**Activity:** Please repeat the records below exactly, from the first line through the line containing "let old := s.assemblies.find?", and nothing more.

**Records supplied:**
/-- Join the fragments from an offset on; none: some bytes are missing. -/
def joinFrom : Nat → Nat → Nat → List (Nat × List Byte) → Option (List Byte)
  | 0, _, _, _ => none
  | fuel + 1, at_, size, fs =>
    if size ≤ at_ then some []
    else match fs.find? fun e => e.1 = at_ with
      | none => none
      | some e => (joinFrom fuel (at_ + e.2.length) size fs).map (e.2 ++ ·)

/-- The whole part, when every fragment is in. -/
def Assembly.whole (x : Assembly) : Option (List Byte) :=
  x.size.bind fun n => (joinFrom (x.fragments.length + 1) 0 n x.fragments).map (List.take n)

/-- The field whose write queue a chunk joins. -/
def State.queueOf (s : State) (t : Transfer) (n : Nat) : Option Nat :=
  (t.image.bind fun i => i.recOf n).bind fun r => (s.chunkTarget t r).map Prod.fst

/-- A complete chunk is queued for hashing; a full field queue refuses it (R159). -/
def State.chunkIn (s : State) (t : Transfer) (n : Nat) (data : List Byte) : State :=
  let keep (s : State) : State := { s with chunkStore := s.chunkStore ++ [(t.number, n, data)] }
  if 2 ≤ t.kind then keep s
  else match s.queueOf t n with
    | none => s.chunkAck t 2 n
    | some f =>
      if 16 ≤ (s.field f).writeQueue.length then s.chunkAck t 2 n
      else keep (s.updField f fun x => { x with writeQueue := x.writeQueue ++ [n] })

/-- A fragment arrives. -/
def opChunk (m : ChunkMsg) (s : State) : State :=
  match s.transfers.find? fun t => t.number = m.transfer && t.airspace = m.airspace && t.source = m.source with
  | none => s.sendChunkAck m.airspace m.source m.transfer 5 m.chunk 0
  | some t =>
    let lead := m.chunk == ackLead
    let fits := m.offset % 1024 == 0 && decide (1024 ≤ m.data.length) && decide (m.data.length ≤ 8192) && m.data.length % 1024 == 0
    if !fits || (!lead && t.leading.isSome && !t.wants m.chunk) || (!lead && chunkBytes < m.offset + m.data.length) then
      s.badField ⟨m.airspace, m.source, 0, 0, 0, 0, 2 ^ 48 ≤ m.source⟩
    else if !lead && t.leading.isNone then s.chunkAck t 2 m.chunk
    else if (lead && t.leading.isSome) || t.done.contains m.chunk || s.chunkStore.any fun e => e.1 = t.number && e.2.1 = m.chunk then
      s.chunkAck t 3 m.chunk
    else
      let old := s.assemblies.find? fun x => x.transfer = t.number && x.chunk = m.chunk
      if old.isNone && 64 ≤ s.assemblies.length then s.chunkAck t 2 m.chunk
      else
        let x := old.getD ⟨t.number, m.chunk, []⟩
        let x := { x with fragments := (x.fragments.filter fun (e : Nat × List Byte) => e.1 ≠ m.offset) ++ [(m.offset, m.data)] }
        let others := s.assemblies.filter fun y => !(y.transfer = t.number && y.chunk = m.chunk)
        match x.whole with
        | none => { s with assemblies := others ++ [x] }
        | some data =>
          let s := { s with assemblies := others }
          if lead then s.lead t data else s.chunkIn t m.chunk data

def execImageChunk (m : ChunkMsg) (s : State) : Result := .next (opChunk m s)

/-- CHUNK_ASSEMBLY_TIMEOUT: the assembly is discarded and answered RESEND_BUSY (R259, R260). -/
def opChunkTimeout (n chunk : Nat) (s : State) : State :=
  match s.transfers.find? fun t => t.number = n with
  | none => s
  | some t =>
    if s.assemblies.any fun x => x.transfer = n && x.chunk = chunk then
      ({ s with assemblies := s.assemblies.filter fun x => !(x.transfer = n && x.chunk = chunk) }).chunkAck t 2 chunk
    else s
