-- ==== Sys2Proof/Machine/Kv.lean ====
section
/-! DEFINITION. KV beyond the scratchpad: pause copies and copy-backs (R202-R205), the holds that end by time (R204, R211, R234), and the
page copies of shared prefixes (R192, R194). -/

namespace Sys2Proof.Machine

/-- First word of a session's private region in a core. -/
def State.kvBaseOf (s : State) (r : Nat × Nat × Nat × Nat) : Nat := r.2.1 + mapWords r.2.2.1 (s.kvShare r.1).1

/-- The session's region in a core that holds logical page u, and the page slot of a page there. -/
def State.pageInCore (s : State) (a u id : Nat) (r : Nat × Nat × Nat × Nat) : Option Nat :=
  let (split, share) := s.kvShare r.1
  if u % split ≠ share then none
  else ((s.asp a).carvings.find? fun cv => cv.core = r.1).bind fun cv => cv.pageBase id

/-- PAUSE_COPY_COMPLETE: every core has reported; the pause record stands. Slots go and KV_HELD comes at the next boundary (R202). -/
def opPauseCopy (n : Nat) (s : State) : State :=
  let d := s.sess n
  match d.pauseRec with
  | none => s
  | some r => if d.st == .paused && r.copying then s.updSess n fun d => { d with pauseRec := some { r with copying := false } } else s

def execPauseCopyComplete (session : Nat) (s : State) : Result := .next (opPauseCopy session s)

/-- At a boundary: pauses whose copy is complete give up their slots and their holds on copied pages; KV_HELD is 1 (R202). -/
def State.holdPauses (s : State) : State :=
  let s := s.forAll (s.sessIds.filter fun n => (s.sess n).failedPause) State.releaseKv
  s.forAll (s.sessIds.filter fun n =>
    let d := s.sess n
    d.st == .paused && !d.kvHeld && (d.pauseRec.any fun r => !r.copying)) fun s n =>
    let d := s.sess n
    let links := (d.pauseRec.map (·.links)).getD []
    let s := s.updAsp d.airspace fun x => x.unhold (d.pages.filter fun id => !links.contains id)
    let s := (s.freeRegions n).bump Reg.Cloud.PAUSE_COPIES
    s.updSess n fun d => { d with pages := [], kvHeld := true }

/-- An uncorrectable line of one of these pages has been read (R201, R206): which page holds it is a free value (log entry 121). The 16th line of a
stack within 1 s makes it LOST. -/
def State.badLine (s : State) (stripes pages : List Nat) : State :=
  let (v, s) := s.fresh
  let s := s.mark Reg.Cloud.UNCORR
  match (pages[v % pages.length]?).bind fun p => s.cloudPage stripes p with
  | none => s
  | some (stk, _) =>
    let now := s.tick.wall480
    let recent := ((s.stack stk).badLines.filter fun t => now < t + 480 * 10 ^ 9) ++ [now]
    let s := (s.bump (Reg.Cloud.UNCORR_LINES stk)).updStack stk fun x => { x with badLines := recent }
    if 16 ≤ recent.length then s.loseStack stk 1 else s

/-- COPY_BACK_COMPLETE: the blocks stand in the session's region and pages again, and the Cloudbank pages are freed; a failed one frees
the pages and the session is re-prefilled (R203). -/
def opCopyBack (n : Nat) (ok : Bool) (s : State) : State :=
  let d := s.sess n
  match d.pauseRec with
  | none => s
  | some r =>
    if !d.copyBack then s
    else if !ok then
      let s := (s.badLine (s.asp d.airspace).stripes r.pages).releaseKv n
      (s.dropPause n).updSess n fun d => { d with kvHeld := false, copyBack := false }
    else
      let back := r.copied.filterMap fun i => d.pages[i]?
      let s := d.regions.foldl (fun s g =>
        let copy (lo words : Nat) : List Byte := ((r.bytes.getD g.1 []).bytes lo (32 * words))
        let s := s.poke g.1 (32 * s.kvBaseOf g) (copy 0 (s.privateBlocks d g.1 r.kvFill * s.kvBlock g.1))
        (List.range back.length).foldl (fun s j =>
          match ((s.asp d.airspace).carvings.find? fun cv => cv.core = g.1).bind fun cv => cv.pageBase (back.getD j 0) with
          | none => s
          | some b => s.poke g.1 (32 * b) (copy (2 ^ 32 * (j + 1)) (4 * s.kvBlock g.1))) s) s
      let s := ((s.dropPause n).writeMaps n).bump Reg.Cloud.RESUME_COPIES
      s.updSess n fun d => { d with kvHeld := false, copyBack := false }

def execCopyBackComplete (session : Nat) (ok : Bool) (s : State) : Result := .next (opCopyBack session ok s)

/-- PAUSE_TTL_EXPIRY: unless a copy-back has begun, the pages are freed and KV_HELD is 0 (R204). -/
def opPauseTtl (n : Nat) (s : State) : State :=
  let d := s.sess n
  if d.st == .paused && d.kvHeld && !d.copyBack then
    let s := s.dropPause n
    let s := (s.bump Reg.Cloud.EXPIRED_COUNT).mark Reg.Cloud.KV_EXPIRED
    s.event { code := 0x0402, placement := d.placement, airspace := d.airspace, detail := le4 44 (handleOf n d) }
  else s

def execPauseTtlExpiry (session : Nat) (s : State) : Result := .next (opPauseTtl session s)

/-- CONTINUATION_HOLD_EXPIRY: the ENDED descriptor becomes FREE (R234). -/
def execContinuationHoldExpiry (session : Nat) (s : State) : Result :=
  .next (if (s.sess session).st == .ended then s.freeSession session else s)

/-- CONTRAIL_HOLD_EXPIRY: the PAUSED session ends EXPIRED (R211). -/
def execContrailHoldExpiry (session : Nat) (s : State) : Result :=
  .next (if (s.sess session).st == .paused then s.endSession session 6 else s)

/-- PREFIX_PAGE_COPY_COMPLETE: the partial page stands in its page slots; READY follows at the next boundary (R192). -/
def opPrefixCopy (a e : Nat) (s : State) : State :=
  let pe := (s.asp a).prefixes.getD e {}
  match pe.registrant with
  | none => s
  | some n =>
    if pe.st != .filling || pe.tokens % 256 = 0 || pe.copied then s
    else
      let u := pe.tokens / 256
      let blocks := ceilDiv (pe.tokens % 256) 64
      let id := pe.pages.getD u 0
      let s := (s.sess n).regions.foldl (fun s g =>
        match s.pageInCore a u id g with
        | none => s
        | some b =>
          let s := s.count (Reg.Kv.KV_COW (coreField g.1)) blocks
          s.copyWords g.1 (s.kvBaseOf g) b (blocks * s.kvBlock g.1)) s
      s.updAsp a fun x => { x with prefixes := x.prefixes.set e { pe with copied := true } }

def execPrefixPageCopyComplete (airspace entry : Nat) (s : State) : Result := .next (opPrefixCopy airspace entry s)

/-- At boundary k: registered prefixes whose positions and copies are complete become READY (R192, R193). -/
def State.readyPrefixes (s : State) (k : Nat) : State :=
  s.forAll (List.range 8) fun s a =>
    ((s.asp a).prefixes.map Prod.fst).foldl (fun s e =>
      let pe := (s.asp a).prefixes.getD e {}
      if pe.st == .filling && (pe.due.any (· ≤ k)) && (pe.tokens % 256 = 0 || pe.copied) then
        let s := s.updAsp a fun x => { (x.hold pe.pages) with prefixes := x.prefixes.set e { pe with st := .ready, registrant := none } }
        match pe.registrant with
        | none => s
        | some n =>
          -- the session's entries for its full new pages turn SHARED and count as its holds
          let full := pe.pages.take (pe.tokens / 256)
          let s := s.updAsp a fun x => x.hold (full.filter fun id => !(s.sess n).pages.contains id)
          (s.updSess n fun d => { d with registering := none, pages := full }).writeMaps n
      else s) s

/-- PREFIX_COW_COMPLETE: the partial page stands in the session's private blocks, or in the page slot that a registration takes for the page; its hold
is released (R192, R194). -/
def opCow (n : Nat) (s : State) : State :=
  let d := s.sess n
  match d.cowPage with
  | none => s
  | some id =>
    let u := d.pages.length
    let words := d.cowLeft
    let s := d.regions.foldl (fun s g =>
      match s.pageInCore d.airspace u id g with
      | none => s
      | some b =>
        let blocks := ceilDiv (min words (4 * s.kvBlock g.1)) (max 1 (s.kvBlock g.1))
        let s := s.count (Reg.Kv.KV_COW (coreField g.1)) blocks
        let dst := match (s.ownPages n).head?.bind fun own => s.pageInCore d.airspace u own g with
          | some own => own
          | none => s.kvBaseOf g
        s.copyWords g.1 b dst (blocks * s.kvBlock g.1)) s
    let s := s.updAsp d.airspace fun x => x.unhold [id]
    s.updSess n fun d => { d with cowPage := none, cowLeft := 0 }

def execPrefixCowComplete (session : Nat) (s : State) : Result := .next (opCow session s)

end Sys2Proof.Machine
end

**Answer to the exercise:**
/-- Join the fragments from an offset on; none: some bytes are missing. -/
def joinFrom : Nat → Nat → Nat → List (Nat × List Byte) → Option (List Byte)
  | 0, _, _, _ => none
  | fuel + 1, at_, size, fs =>
    if size ≤ at_ then some []
    else match fs.find? fun e => e.1 = at_ with
      | none => none
      | some e => (joinFrom fuel (at_ + e.2.length) size fs).map (e.2 ++ ·)

/-- The whole part, when every fragment is in. -/
def Assembly.whole (x : Assembly) : Option (List Byte) :=
  x.size.bind fun n => (joinFrom (x.fragments.length + 1) 0 n x.fragments).map (List.take n)

/-- The field whose write queue a chunk joins. -/
def State.queueOf (s : State) (t : Transfer) (n : Nat) : Option Nat :=
  (t.image.bind fun i => i.recOf n).bind fun r => (s.chunkTarget t r).map Prod.fst

/-- A complete chunk is queued for hashing; a full field queue refuses it (R159). -/
def State.chunkIn (s : State) (t : Transfer) (n : Nat) (data : List Byte) : State :=
  let keep (s : State) : State := { s with chunkStore := s.chunkStore ++ [(t.number, n, data)] }
  if 2 ≤ t.kind then keep s
  else match s.queueOf t n with
    | none => s.chunkAck t 2 n
    | some f =>
      if 16 ≤ (s.field f).writeQueue.length then s.chunkAck t 2 n
      else keep (s.updField f fun x => { x with writeQueue := x.writeQueue ++ [n] })

/-- A fragment arrives. -/
def opChunk (m : ChunkMsg) (s : State) : State :=
  match s.transfers.find? fun t => t.number = m.transfer && t.airspace = m.airspace && t.source = m.source with
  | none => s.sendChunkAck m.airspace m.source m.transfer 5 m.chunk 0
  | some t =>
    let lead := m.chunk == ackLead
    let fits := m.offset % 1024 == 0 && decide (1024 ≤ m.data.length) && decide (m.data.length ≤ 8192) && m.data.length % 1024 == 0
    if !fits || (!lead && t.leading.isSome && !t.wants m.chunk) || (!lead && chunkBytes < m.offset + m.data.length) then
      s.badField ⟨m.airspace, m.source, 0, 0, 0, 0, 2 ^ 48 ≤ m.source⟩
    else if !lead && t.leading.isNone then s.chunkAck t 2 m.chunk
    else if (lead && t.leading.isSome) || t.done.contains m.chunk || s.chunkStore.any fun e => e.1 = t.number && e.2.1 = m.chunk then
      s.chunkAck t 3 m.chunk
    else
      let old := s.assemblies.find? fun x => x.transfer = t.number && x.chunk = m.chunk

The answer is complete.